*** Records shown Section Begins ***

-- ==== Sys2Proof/Certificates/Slice0/Obligations.lean ====
section
/-! DEFINITION. The statements for the provers. Each docstring names the rule of spec/ it formalises. -/

open Sys2Proof Sys2Proof.Machine

/-! ### Encodings -/

/-- 30_encoding.md R101 to R112: decoding the encoding of a well-formed instruction gives it back, with every operand
it had, and leaves the bytes after it. -/
def Obligations.DecodeOfEncodeGivesBack : Prop :=
  ∀ (i : Instr) (rest : List Byte), i.wellFormed = true →
    decode (expectOf i) ((encode i).andThen rest) = .ok (i, (encode i).left rest)

/-- 30_encoding.md R105 to R112: what the stream decoder reads is of the kind that was expected, and its encoding is the
bytes that were read. That it is well formed too, so that a match shorter than 3 or at distance 0, a run below 3 and an
empty literal packet are refused, is the model's choice (DESIGN CHOICE, log 12): 93_implementation_defined.md E5 says
only that a decoder may refuse them. A flag byte is never refused, since it alone does not say how many tokens it
describes. -/
def Obligations.DecodedItemsReencode : Prop :=
  ∀ (e : Expect) (bs : List Byte) (i : Instr) (rest : List Byte), decodeStream e bs = .ok (i, rest) →
    encodeBytes i ++ rest = bs ∧ i.wellFormed = true ∧ expectOf i = e

/-- 30_encoding.md R101: every command word is the encoding of the well-formed instruction it decodes to. -/
def Obligations.CommandWordReencodes : Prop :=
  ∀ w : Word, encode (decodeCmd w) = .word w ∧ (decodeCmd w).wellFormed = true ∧ expectOf (decodeCmd w) = .command

/-- 30_encoding.md R103 and R114: all `CTRL` values are classified. With `START = 0` only `OP` is stored, whatever
`RES` holds; `START = 1` with `RES = 0` and `OP` 0 or 1 is a command; every other word raises `ILLEGAL_COMMAND`. -/
def Obligations.EveryCtrlWordIsClassified : Prop :=
  ∀ (w : Word) (s : State), s.status.busy = false →
    (w.getLsbD 0 = false → exec (decodeCmd w) s = .next { s with ctrlOp := w.extractLsb' 1 2 }) ∧
    (w = 0x00000001#32 → decodeCmd w = .encodeLzss) ∧
    (w = 0x00000003#32 → decodeCmd w = .encodeRle) ∧
    (w.getLsbD 0 = true → (w.extractLsb' 3 29 ≠ 0 ∨ w.extractLsb' 1 2 = 0b10#2 ∨ w.extractLsb' 1 2 = 0b11#2) →
      exec (decodeCmd w) s = .next
        { s with ctrlOp := w.extractLsb' 1 2,
                 status := { busy := false, done := false, err := true, cause := .illegalCommand } })

/-- The words of 40_commands.md R142 to R145 and the stream bytes of 95_test_vectors.md decode to what they stand
for. -/
def Obligations.SpecWordsDecode : Prop :=
  decodeCmd 0x00000001#32 = .encodeLzss ∧ decodeCmd 0x00000003#32 = .encodeRle ∧
  decodeCmd 0x00000005#32 = .reservedOp2 ∧ decodeCmd 0x00000007#32 = .reservedOp3 ∧
  decodeCmd 0x00000009#32 = .illegalRes 1#29 0b00#2 ∧ decodeCmd 0x00000002#32 = .noCommand 0#29 0b01#2 ∧
  decodeStream .flagByte [0xE0#8] = .ok (.lzFlag 0xE0#8, []) ∧
  decodeStream (.token true) [0x41#8] = .ok (.lzLit 0x41#8, []) ∧
  decodeStream (.token false) [0x33#8, 0x00#8] = .ok (.lzMatch 3#12 3#4, []) ∧
  decodeStream (.token false) [0xF3#8, 0xFF#8] = .ok (.lzMatch 4095#12 3#4, []) ∧
  decodeStream .packet [0x84#8, 0x41#8] = .ok (.rlRun 4#7 0x41#8, []) ∧
  decodeStream .packet [0x01#8, 0x42#8] = .ok (.rlLit [0x42#8], [])

/-! ### Commands -/

/-- 40_commands.md R140 with 30_encoding.md R103: while idle, a word with `START = 0` stores `OP` and changes nothing
else. -/
def Obligations.NoCommandStoresOp : Prop :=
  ∀ (res : BitVec 29) (op : BitVec 2) (s : State), s.status.busy = false →
    exec (.noCommand res op) s = .next { s with ctrlOp := op }

/-- 40_commands.md R144, R145 and 60_exceptions.md R282: the reserved commands, and a command with `RES` not 0, raise
`ILLEGAL_COMMAND` while idle: `OP` is stored, `STATUS` reads 0x24, and nothing else changes. -/
def Obligations.IllegalCommandsRaise : Prop :=
  ∀ (res : BitVec 29) (op : BitVec 2) (s : State), s.status.busy = false →
    decodeCmd 0x00000005#32 = .reservedOp2 ∧ decodeCmd 0x00000007#32 = .reservedOp3 ∧
    exec .reservedOp2 s = .next { s with ctrlOp := 0b10#2, status := Status.failed .illegalCommand } ∧
    exec .reservedOp3 s = .next { s with ctrlOp := 0b11#2, status := Status.failed .illegalCommand } ∧
    exec (.illegalRes res op) s = .next { s with ctrlOp := op, status := Status.failed .illegalCommand } ∧
    (Status.failed .illegalCommand).word = 0x00000024#32

/-- 60_exceptions.md R283: `LENGTH_ERROR` at the start of either codec when `LEN > IN_SIZE`, with the same absence of
effects as an illegal command. -/
def Obligations.LengthErrorAtStart : Prop :=
  ∀ s : State, s.status.busy = false → s.plat.inSize.toNat < s.len.toNat →
    exec .encodeLzss s = .next { s with ctrlOp := 0b00#2, status := Status.failed .lengthError } ∧
    exec .encodeRle s = .next { s with ctrlOp := 0b01#2, status := Status.failed .lengthError } ∧
    (Status.failed .lengthError).word = 0x00000034#32

/-- 40_commands.md R140, R142, R143: an accepted start with `LEN` not 0 clears the last outcome, latches `LEN` and `A`,
sets `BUSY`, and initialises the codec's datapath; nothing else changes. -/
def Obligations.EncodeStartLatchesAndRuns : Prop :=
  ∀ s : State, s.status.busy = false → s.len.toNat ≤ s.plat.inSize.toNat → s.len ≠ 0 → s.Launchable →
    exec .encodeLzss s = .next
      { s with ctrlOp := 0b00#2, status := { busy := true, done := false, err := false, cause := .none },
               cmd := { op := 0b00#2, n := s.len, a0 := s.a, cnt := 0 },
               lz := { s.lz with i := 0, tok := 0, flags := 0 } } ∧
    exec .encodeRle s = .next
      { s with ctrlOp := 0b01#2, status := { busy := true, done := false, err := false, cause := .none },
               cmd := { op := 0b01#2, n := s.len, a0 := s.a, cnt := 0 },
               rl := { s.rl with i := 0 } }

/-- 40_commands.md R148: an accepted command with `N = 0` completes at once, with `RESULT = 0`, `A` unchanged and no
byte written; LZSS reserves no placeholder. -/
def Obligations.EmptyInputCompletesAtStart : Prop :=
  ∀ s : State, s.status.busy = false → s.len = 0 → s.Launchable →
    ∃ t u, exec .encodeLzss s = .next t ∧ exec .encodeRle s = .next u ∧
      t.status = { busy := false, done := true, err := false, cause := .none } ∧ u.status = t.status ∧
      t.result = 0 ∧ u.result = 0 ∧ t.a = s.a ∧ u.a = s.a ∧ bytesKept s t ∧ bytesKept s u ∧
      t.readValue .result = 0 ∧ u.readValue .result = 0 ∧ t.lz.p = s.lz.p

/-- 40_commands.md R149: while busy, a write to `CTRL`, `LEN` or `A` is refused. -/
def Obligations.RegisterWritesWhileBusyRefused : Prop :=
  ∀ (s : State) (v : Word) (rest : List Input) (offset : BitVec 8), s.status.busy = true →
    offset = 0x00#8 ∨ offset = 0x08#8 ∨ offset = 0x0C#8 →
    step { s with inputs := .host (.wr offset .word v) :: rest } = .refused .registerWriteWhileBusy

/-- 70_reset_and_hazards.md R319: a launch whose input range and output range share a byte of the platform's memory is
refused. -/
def Obligations.OverlappingLaunchRefused : Prop :=
  ∀ (s : State) (x : Nat), s.status.busy = false → s.len.toNat ≤ s.plat.inSize.toNat →
    s.plat.inBase ≤ x → x < s.plat.inBase + s.len.toNat →
    s.plat.outBase + s.a.toNat ≤ x → x < s.plat.outBase + s.plat.sinkCapacity.toNat →
    exec .encodeLzss s = .refused .overlappingSpaces ∧ exec .encodeRle s = .refused .overlappingSpaces

/-- 20_memory.md R87: a launch is refused where a command of another instance that runs now holds a position of its sink
range, `A` to `SINK_CAPACITY - 1`. That this range is also the one of 70_reset_and_hazards.md R318, which speaks of the
end of the output, and that a start with `N = 0` is refused so too, is the model's choice (DEDUCED, log 24). A launch is
refused as well where that command's range in this `OUT` covers a byte of the input, so that the input stays as
20_memory.md R71 says (DESIGN CHOICE, log 26). -/
def Obligations.SharedSinkLaunchRefused : Prop :=
  ∀ (s : State) (o : Other) (x : Nat), s.status.busy = false → s.len.toNat ≤ s.plat.inSize.toNat → o ∈ s.others →
    (o.range.lo ≤ x → x < o.range.hi → s.a.toNat ≤ x → x < s.plat.sinkCapacity.toNat →
      (∃ r, exec .encodeLzss s = .refused r ∧ (r = .sharedSink ∨ r = .overlappingSpaces)) ∧
      (∃ r, exec .encodeRle s = .refused r ∧ (r = .sharedSink ∨ r = .overlappingSpaces))) ∧
    (s.plat.inBase ≤ x → x < s.plat.inBase + s.len.toNat → s.plat.outBase + o.range.lo ≤ x →
      x < s.plat.outBase + o.range.hi → x < s.plat.outBase + s.plat.sinkCapacity.toNat →
      exec .encodeLzss s = .refused .overlappingSpaces ∧ exec .encodeRle s = .refused .overlappingSpaces)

*** Records shown Section Ends ***

Task statement>
Pull from the data each line where the string "says" turns up.

Result for this task>
empty literal packet are refused, is the model's choice (DESIGN CHOICE, log 12): 93_implementation_defined.md E5 says
20_memory.md R71 says (DESIGN CHOICE, log 26). -/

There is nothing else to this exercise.